▶ What to do: Among the entries below, one line contains "theorem handLoopBack_encA (m" and another contains "(handLoopBack m p s).ownHalt". Transcribe those two lines and every line between them, exactly.

▶ Data for this task:

■ ■ ■ ■ ■

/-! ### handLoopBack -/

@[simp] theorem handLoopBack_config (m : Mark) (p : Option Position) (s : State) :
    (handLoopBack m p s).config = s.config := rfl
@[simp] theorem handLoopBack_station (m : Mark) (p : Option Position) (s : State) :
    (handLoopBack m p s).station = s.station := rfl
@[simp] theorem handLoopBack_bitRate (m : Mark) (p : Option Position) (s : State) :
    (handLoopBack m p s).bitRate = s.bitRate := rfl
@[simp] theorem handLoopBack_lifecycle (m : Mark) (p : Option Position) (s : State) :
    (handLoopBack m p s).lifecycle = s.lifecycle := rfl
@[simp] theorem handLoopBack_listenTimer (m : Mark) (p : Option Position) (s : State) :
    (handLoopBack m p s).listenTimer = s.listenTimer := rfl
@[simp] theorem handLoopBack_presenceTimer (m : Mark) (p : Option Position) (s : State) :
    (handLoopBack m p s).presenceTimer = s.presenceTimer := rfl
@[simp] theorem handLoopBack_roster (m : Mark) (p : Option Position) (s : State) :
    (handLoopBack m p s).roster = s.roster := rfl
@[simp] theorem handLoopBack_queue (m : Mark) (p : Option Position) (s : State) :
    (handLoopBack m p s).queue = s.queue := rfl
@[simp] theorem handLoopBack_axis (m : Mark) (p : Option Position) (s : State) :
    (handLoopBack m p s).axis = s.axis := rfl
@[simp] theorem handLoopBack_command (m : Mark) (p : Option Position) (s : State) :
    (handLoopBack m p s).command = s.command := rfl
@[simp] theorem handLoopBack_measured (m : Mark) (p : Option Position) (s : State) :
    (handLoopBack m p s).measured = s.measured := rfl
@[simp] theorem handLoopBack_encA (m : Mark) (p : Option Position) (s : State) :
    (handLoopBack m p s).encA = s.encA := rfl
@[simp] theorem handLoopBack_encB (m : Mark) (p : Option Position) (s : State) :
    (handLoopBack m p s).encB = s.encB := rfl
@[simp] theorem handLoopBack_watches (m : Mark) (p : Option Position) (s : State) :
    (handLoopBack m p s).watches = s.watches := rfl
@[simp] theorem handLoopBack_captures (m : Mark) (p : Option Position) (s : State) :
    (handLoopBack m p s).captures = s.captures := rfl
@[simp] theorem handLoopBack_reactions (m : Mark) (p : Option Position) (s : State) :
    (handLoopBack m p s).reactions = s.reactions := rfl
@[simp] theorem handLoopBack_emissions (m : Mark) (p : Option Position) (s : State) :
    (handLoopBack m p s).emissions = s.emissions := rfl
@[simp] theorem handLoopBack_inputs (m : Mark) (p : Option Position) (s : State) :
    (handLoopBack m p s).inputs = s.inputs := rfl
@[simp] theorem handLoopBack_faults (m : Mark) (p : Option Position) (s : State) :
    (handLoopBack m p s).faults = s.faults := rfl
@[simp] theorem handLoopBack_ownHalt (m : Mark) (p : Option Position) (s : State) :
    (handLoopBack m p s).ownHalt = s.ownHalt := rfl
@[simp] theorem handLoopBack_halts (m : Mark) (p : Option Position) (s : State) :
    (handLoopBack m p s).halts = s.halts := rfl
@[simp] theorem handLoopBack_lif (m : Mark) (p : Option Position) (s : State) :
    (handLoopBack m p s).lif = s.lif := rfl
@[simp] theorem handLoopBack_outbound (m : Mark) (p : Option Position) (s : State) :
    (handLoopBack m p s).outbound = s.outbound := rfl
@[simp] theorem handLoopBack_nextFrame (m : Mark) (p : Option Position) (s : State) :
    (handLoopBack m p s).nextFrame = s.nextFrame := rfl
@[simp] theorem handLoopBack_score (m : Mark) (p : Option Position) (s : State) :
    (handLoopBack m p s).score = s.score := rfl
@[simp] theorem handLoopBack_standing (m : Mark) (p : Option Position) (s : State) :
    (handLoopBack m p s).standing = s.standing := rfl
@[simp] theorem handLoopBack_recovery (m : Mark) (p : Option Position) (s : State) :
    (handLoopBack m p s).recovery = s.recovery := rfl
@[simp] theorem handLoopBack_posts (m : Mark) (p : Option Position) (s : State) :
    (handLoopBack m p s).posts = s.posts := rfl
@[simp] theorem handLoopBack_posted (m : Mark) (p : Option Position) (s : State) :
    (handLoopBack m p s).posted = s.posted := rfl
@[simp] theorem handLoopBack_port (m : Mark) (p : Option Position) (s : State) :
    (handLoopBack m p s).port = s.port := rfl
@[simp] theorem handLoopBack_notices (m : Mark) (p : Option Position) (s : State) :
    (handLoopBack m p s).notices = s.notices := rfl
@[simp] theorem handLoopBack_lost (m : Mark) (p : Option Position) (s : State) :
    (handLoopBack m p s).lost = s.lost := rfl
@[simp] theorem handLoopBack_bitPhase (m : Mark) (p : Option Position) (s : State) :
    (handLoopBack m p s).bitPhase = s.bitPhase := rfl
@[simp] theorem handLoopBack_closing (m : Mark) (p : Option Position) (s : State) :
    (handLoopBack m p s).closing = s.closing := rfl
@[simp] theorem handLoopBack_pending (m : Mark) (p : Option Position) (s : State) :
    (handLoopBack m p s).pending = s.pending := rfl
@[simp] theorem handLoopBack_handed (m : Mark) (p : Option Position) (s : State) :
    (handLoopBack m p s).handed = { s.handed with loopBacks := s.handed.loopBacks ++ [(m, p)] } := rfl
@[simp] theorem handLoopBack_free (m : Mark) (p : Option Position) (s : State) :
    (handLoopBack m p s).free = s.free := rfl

■ ■ ■ ■ ■

▶ Exercise answer:
@[simp] theorem handLoopBack_encA (m : Mark) (p : Option Position) (s : State) :
    (handLoopBack m p s).encA = s.encA := rfl
@[simp] theorem handLoopBack_encB (m : Mark) (p : Option Position) (s : State) :
    (handLoopBack m p s).encB = s.encB := rfl
@[simp] theorem handLoopBack_watches (m : Mark) (p : Option Position) (s : State) :
    (handLoopBack m p s).watches = s.watches := rfl
@[simp] theorem handLoopBack_captures (m : Mark) (p : Option Position) (s : State) :
    (handLoopBack m p s).captures = s.captures := rfl
@[simp] theorem handLoopBack_reactions (m : Mark) (p : Option Position) (s : State) :
    (handLoopBack m p s).reactions = s.reactions := rfl
@[simp] theorem handLoopBack_emissions (m : Mark) (p : Option Position) (s : State) :
    (handLoopBack m p s).emissions = s.emissions := rfl
@[simp] theorem handLoopBack_inputs (m : Mark) (p : Option Position) (s : State) :
    (handLoopBack m p s).inputs = s.inputs := rfl
@[simp] theorem handLoopBack_faults (m : Mark) (p : Option Position) (s : State) :
    (handLoopBack m p s).faults = s.faults := rfl
@[simp] theorem handLoopBack_ownHalt (m : Mark) (p : Option Position) (s : State) :
    (handLoopBack m p s).ownHalt = s.ownHalt := rfl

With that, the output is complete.